La mezcla de reacción (60 \mul) contenía 1 \muM de cada uno de los siguientes aceptores y 9 nmol de CMP[^{14}C]NeuAc (actividad específica: 8000 cpm/nmol) como substrato donante. Las reacciones se llevaron a cabo a 37ºC durante 1 h usando 20 \mug de Sobr. de 40K según se menciona en "Materiales y Métodos". La mezcla de reacción (1 \mul) se transfirió a manchas sobre una placa de TLC de DEAE-celulosa con soporte de plástico y se hizo avanzar en n-propanol:NH_{4}OH 14,5 M:agua: 6:1:3. Después de secar al aire, la placa se expuso a película XAR-5 de Kodak durante la noche a -70ºC. El área correspondiente al producto de reacción se marcó, se cortó y a continuación se contó en fluido de centelleo.

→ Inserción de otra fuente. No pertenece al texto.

-- ==== Sys2Proof/Machine/Dispatch.lean ====
section
/-!
DEFINITION. One arm per row of the opcode table, each one call of that operation's meaning.
-/

namespace Sys2Proof.Machine

def exec (i : Instr) (s : State) : Host.Outcome State Fault Refusal :=
  match i with
  | .setaddr b chip reg => Sys2Proof.Machine.execSetaddr b chip reg s
  | .writereg b chip reg value => Sys2Proof.Machine.execWritereg b chip reg value s
  | .readreg b chip reg => Sys2Proof.Machine.execReadreg b chip reg s
  | .inactive b chip reg => Sys2Proof.Machine.execInactive b chip reg s
  | .sendjob jobid nonce nbits ntime merkle mids => Sys2Proof.Machine.execSendjob jobid nonce nbits ntime merkle mids s
  | .resp value chip reg f ck => Sys2Proof.Machine.execResp value chip reg f ck s
  | .recv => Sys2Proof.Machine.execRecv s
  | .crc5 bytes => Sys2Proof.Machine.execCrc5 bytes s
  | .crc16 bytes => Sys2Proof.Machine.execCrc16 bytes s
  | .cfgpre p => Sys2Proof.Machine.execCfgpre p s

end Sys2Proof.Machine
end

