-- ==== Sys2Proof/Machine/Core.lean ====
section
/-!
DEFINITION. The machine as the host's interface names it.
-/

def Sys2Proof.core : Host.Core := { State := Sys2Proof.Machine.State, Fault := Sys2Proof.Machine.Fault, Refusal := Sys2Proof.Machine.Refusal, step := Sys2Proof.Machine.step, reset := Sys2Proof.Machine.State.reset }
end

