/-! ### Registers (R185 to R187) -/

/-- R185: the registers of a list, up to the first error. What was read before an error stays in the
chip's cache; the call answers the error alone (log entry 37). -/
def readEach (voc : Vocabulary) (k : Nat) : List Byte → Ctl Unit
  | [] => give ()
  | reg :: rest => andThen (readRegister voc k reg) fun _ => readEach voc k rest

/-- R185: `readAllRegisters(chipIndex)`. -/
def readAllRegisters (voc : Vocabulary) (k : Nat) : Ctl Unit :=
  andThen (chipAt k) fun _ => readEach voc k voc.registerSet

/-- R185: `readUnknownRegisters(chipIndex)`: an error on one address does not end the scan; it answers
the addresses that failed. -/
def readUnknownRegisters (voc : Vocabulary) (k : Nat) : Ctl (List (Byte × ControllerError)) :=
  andThen (chipAt k) fun _ => scan (readRegister voc k) voc.unknownSet

/-- R186, R187, R244: the request and the response of a core-register read, nothing between them. The
chip remembers the id as soon as it is asked for, and a value that passes goes to its core-register
cache (log entry 42). -/
def requestCore (voc : Vocabulary) (chipAddr : Byte) (coreId coreRegId : Nat) : Ctl (BitVec 16) :=
  andThen (onChips (onTarget voc false chipAddr (rememberCore coreRegId))) fun _ =>
    andThen (writeRegister voc false chipAddr voc.raCoreRegisterControl (voc.ctl coreRegId coreId))
      fun _ => andThen receiveTriple fun r =>
        if r.2.2 ≠ voc.raCoreRegisterValue then giveUp .protocolMismatch
        else if voc.echoedCore r.1 ≠ coreId then giveUp .protocolMismatch
        else andThen (onChips (onTarget voc false chipAddr (cacheCore coreRegId (voc.coreValue r.1))))
          fun _ => give (voc.coreValue r.1)

/-- R186: `readCoreRegister(chipAddr, coreId, coreRegId)`. Where several chips hold the same cached address,
the first in discovery order bounds `coreId` (log entry 50). -/
def readCoreRegister (voc : Vocabulary) (chipAddr : Byte) (coreId coreRegId : Nat) :
    Ctl (BitVec 16) := fun c =>
  match c.chain.chips.find? fun chip => chipAddress voc chip == chipAddr with
  | none => (.error .notFound, c)
  | some chip =>
    if (coreCount voc chip).toNat ≤ coreId then (.error .range, c)
    else requestCore voc chipAddr coreId coreRegId c

/-- R186: `readAllCoreRegisters(chipAddr, coreId)`: single failures are passed over, successes cached. An
unknown chip or a core id out of range is such a failure of each item (log entry 49). -/
def readAllCoreRegisters (voc : Vocabulary) (chipAddr : Byte) (coreId : Nat) :
    Ctl (List (Nat × ControllerError)) :=
  scan (readCoreRegister voc chipAddr coreId) voc.coreRegisterSet

/-! ### PLL (R188) -/

/-- R188: the `uint32` of a quotient. -/
def asUint32 (overflow : Nat → Word) (q : Nat) : Word :=
  if q < 2 ^ 32 then BitVec.ofNat 32 q else overflow q

/-- R188: the frequency a raw PLL parameter register gives; 0 when the PLL is inactive. -/
def pllFromRaw (width : Nat) (overflow : Nat → Word) (p : Word) (inputClockHz : Nat) :
    Except ControllerError Word :=
  let fbdiv := (p.extractLsb' 16 12).toNat
  let refdiv := (p.extractLsb' 8 6).toNat
  let postdiv1 := (p.extractLsb' 4 3).toNat
  let postdiv2 := (p.extractLsb' 0 3).toNat
  if !(p.getLsbD 31 && p.getLsbD 30) then .ok 0
  else if refdiv * postdiv1 * postdiv2 = 0 then .error .arithmetic
  else .ok (asUint32 overflow
    ((inputClockHz * fbdiv) % 2 ^ width / (refdiv * postdiv1 * postdiv2)))

/-- R188: `pllFrequency(pllIndex, inputClockHz)` on a chip's cached register. -/
def pllFrequency (voc : Vocabulary) (c : Chip) (pllIndex inputClockHz : Nat) :
    Except ControllerError Word :=
  if h : pllIndex < 4 then
    pllFromRaw voc.productWidth voc.pllOverflow
      ((cached (voc.raPll ⟨pllIndex, h⟩) c.regs).getD 0) inputClockHz
  else .error .range

/-! ### Baud rate (R189, R239) -/

/-- R189: the threshold above which PLL3 and the fast UART are reprogrammed. -/
def fastBaud (target : Nat) : Bool := decide (target > 3000000)

/-- One bit of a word replaced. -/
def putBit (n : Fin 32) (b : Bool) (w : Word) : Word :=
  if b then w ||| BitVec.twoPow 32 n.val else w &&& ~~~ BitVec.twoPow 32 n.val

/-- The bits of a field replaced, every other bit kept. -/
def putField {n : Nat} (places : Fin n → Fin 32) (v : BitVec n) (w : Word) : Word :=
  (List.finRange n).foldl (fun w k => putBit (places k) (v.getLsbD k.val) w) w

/-- R189: the divider split into its two fields and merged into `MiscControl`, every other bit kept,
and the high-speed bit set above the threshold. Below the threshold that bit keeps its value, and a
divider of more than 9 bits loses those above: the spec is silent on both (log entry 38). -/
def mergeMisc (f : MiscFields) (divider : Nat) (fast : Bool) (misc : Word) : Word :=
  let merged := putField f.high (BitVec.ofNat 4 (divider >>> 5))
    (putField f.low (BitVec.ofNat 5 divider) misc)
  if fast then putBit f.speed true merged else merged

/-- R189: `divider = baseClk / targetBaud`, and the new `MiscControl` value. The rule does not say how the
quotient is rounded; the model truncates (log entry 38). -/
def baudMisc (voc : Vocabulary) (inputClock target : Nat) (misc : Word) : Word :=
  mergeMisc voc.misc ((if fastBaud target then voc.derivedClock else inputClock) / target)
    (fastBaud target) misc

/-- R189: above the threshold, the PLL3 configuration twice and the fast-UART divider once. -/
def programFast (voc : Vocabulary) (target : Nat) : Ctl Unit :=
  if fastBaud target then
    andThen (writeRegister voc voc.pll3Broadcast voc.pll3Chip (voc.raPll 3) voc.pll3Config) fun _ =>
      andThen (writeRegister voc voc.pll3Broadcast voc.pll3Chip (voc.raPll 3) voc.pll3Config) fun _ =>
        writeRegister voc voc.fastUartBroadcast voc.fastUartChip voc.raFastUart voc.fastUartConfig
  else give ()

/-- R189: the cached `MiscControl` of the first chip, read first if not cached; the read compares
nothing of its response (log entries 25, 36). -/
def miscOf (voc : Vocabulary) : Ctl Word :=
  andThen (chipAt 0) fun chip =>
    match cached voc.raMiscControl chip.regs with
    | some v => give v
    | none => readRegister voc 0 voc.raMiscControl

Substratos aceptores	cmp obtenida	Ácido siálico total
potenciales probados	(por 60 \mul de reacción)	transferido (pmol)
Ácido siálico (5AcNeuAC)
\hskip0.5cm Monómero	3780	470
\hskip0.5cm Dímero	1080	140
\hskip0.5cm Trímero	1560	140
\hskip0.5cm Pentámero	0	0
\hskip0.5cm Hexámero	0	0
Ácido 9-O-acetilsiálico	900	110
Ácido colomínico	0	0
GD_{3}	2880	360
GM_{3}	1440	180
GD_{2}	900	110
GT_{1a}	460	40
GT_{1b}	1140	130
GQ_{1b}	2460	310
Mezclas de gangliósidos	720	90

Claims

1. Plásmido de DNA que contiene el gen neuS de escherichia coli K92 y que codifica \alpha2,8/2,9-polisialiltransferasa que tiene una etiqueta de histidina hexámera fusionada a su extremo N-terminal de escherichia coli K92.

2. Una célula transformada que tiene un gen que codifica \alpha2,8/2,9-polisialiltransferasa que tiene una etiqueta de histidina hexámera fusionada a su extremo N-terminal de escherichia coli K92, siendo dicho gen como se especifica en la reivindicación 1.

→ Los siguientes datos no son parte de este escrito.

-- ==== Sys2Proof/Laws/Operands.lean ====
section
/-!
SUPPORT. What the conversions of Machine/Operands.lean do: lengths, and each assembly undone by its
inverse (R10, R82, R86, R89).
-/

namespace Sys2Proof.Machine

/-! ### Lengths -/

@[simp] theorem be32_length (v : Word) : (be32 v).length = 4 := rfl

@[simp] theorem le32_length (v : Word) : (le32 v).length = 4 := rfl

@[simp] theorem be16_length (v : BitVec 16) : (be16 v).length = 2 := rfl

@[simp] theorem preambleOut_length : preambleOut.length = 2 := rfl

@[simp] theorem preambleIn_length : preambleIn.length = 2 := rfl

@[simp] theorem respBody_length (v : Word) (c g : Byte) (f : BitVec 3) (k : BitVec 5) :
    (respBody v c g f k).length = 7 := rfl

@[simp] theorem midstateBytes_nil : midstateBytes [] = [] := rfl

@[simp] theorem midstateBytes_cons (m : Midstate) (ms : List Midstate) :
    midstateBytes (m :: ms) = m.toList ++ midstateBytes ms := rfl

@[simp] theorem midstateBytes_length (ms : List Midstate) :
    (midstateBytes ms).length = 32 * ms.length := by
  induction ms with
  | nil => rfl
  | cons m ms ih => simp [ih]; omega

@[simp] theorem wireOut_length (pre : Bool) (body : List Byte) :
    (wireOut pre body).length = body.length + if pre then 2 else 0 := by
  cases pre <;> simp [wireOut]; omega

@[simp] theorem wireIn_length (pre : Bool) (body : List Byte) :
    (wireIn pre body).length = body.length + if pre then 2 else 0 := by
  cases pre <;> simp [wireIn]; omega

theorem respLen_le (pre : Bool) : respLen pre ≤ 9 := by cases pre <;> decide

theorem wireIn_respLen (pre : Bool) (body : List Byte) (h : body.length = 7) :
    (wireIn pre body).length = respLen pre := by
  cases pre <;> simp [h, respLen]

/-! ### Bytes by index -/

theorem byteAt_append_right (hd t : List Byte) (j : Nat) :
    byteAt (hd ++ t) (hd.length + j) = byteAt t j := by
  simp only [byteAt, List.getD_eq_getElem?_getD]
  rw [List.getElem?_append_right (by omega), Nat.add_sub_cancel_left]

theorem byteAt_append_left {hd : List Byte} {j : Nat} (t : List Byte) (h : j < hd.length) :
    byteAt (hd ++ t) j = byteAt hd j := by
  simp [byteAt, List.getD_eq_getElem?_getD, List.getElem?_append_left h]

theorem byteAt_midstate (m : Midstate) (k : Fin 32) : byteAt m.toList k.val = m[k] := by
  simp [byteAt, List.getD_eq_getElem?_getD]

/-! ### Assembly undone -/

theorem append_extracts (v : Word) :
    v.extractLsb' 24 8 ++ v.extractLsb' 16 8 ++ v.extractLsb' 8 8 ++ v.extractLsb' 0 8 = v := by
  apply BitVec.eq_of_getLsbD_eq
  intro i hi
  simp only [BitVec.getLsbD_append, BitVec.getLsbD_extractLsb']
  rcases Nat.lt_or_ge i 8 with h | h
  · simp [h]
  · rcases Nat.lt_or_ge i 16 with h2 | h2
    · simp [show ¬ i < 8 by omega, show i - 8 < 8 by omega, show 8 + (i - 8) = i by omega]
    · rcases Nat.lt_or_ge i 24 with h3 | h3
      · simp [show ¬ i < 8 by omega, show ¬ i - 8 < 8 by omega, show i - 8 - 8 < 8 by omega,
          show 16 + (i - 8 - 8) = i by omega]
      · simp [show ¬ i < 8 by omega, show ¬ i - 8 < 8 by omega, show ¬ i - 8 - 8 < 8 by omega,
          show i - 8 - 8 - 8 < 8 by omega, show 24 + (i - 8 - 8 - 8) = i by omega]

/-- R10, R89: `from_be32(be32(v)) = v`, wherever the four bytes stand. -/
theorem be32At_be32 (v : Word) (t : List Byte) : be32At (be32 v ++ t) 0 = v := append_extracts v

/-- R52: the job words are read back from their little-endian bytes. -/
theorem le32At_le32 (v : Word) (t : List Byte) : le32At (le32 v ++ t) 0 = v := append_extracts v

/-- R86: the last byte of a response holds `f` and the checksum in their own bits. -/
theorem extract_append_high (f : BitVec 3) (k : BitVec 5) :
    (f ++ k : Byte).extractLsb' 5 3 = f := by
  revert f k; decide +kernel

theorem extract_append_low (f : BitVec 3) (k : BitVec 5) :
    (f ++ k : Byte).extractLsb' 0 5 = k := by
  revert f k; decide +kernel

/-- R85, R89: byte `i` of midstate `k` stands `32k + i` bytes after the first midstate byte. -/
theorem byteAt_midstateBytes (ms : List Midstate) (t : List Byte) (k : Nat) (h : k < ms.length)
    (i : Fin 32) : byteAt (midstateBytes ms ++ t) (32 * k + i.val) = ms[k][i] := by
  induction ms generalizing k with
  | nil => simp at h
  | cons m ms ih =>
    have hm : m.toList.length = 32 := by simp
    rw [midstateBytes_cons, List.append_assoc]
    cases k with
    | zero =>
      rw [show 32 * 0 + i.val = i.val by omega, byteAt_append_left _ (by omega)]
      exact byteAt_midstate m i
    | succ k =>
      rw [show 32 * (k + 1) + i.val = m.toList.length + (32 * k + i.val) by omega,
        byteAt_append_right]
      exact ih k (by simpa using h)

/-- R85: the midstates are read back from the positions the format gives them. -/
theorem midstatesAt_bytes (hd t : List Byte) (ms : List Midstate) (h : hd.length = 20) :
    midstatesAt (hd ++ (midstateBytes ms ++ t)) ms.length = ms := by
  apply List.ext_getElem
  · simp [midstatesAt]
  · intro k h1 h2
    simp only [midstatesAt, List.getElem_map, List.getElem_range]
    apply Vector.ext
    intro i hi
    simp only [midstateAt, Vector.getElem_ofFn]
    rw [show 20 + 32 * k + i = hd.length + (32 * k + i) by omega, byteAt_append_right]
    exact byteAt_midstateBytes ms t k h2 ⟨i, hi⟩

end Sys2Proof.Machine
end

3. Un procedimiento para obtener \alpha2,8/2,9-polisialiltransferasa, que comprende las siguientes etapas:

Etapa A:: expresar un gen que codifica \alpha2,8/2,9-polisialiltransferasa que tiene una etiqueta de histidina hexámera fusionada a su extremo N-terminal dentro de una célula transformada que tiene dicho gen para producir dicha \alpha2,8/2,9-polisialiltransferasa; y a continuación

Etapa B:: liberar \alpha2,8/2,9-polisialiltransferasa que tiene una etiqueta de histidina hexámera fusionada a su extremo N-terminal y expresada en la Etapa A a partir de la célula.

4. Un procedimiento de acuerdo con la reivindicación 3, en el que la \alpha2,8/2,9-polisialiltransferasa es de escherichia coli K92.

5. \alpha2,8/2,9-Polisialiltransferasa recombinante que tiene una etiqueta de histidina hexámera fusionada a su extremo N-terminal, no estando dicha \alpha2,8/2,9-polisialiltransferasa unida a una membrana celular.

6. \alpha2,8/2,9-Polisialiltransferasa recombinante que tiene una etiqueta de histidina hexámera fusionada a su extremo N-terminal de acuerdo con la reivindicación 5, en donde la \alpha2,8/2,9-polisialiltransferasa es de escherichia coli K92.

7. Un método para convertir un substrato de \alpha2,8/2,9-polisialiltransferasa en un producto, comprendiendo dicho método la etapa de poner en contacto el substrato con \alpha2,8/2,9-polisialiltransferasa que tiene una etiqueta de histidina hexámera fusionada a su extremo N-terminal que no está unida a una membrana celular bajo condiciones que promueven la catálisis enzimática de una conversión de un substrato en el producto.

8. Un método de acuerdo con la reivindicación 7, en el que la \alpha2,8/2,9-polisialiltransferasa es de escherichia coli K92.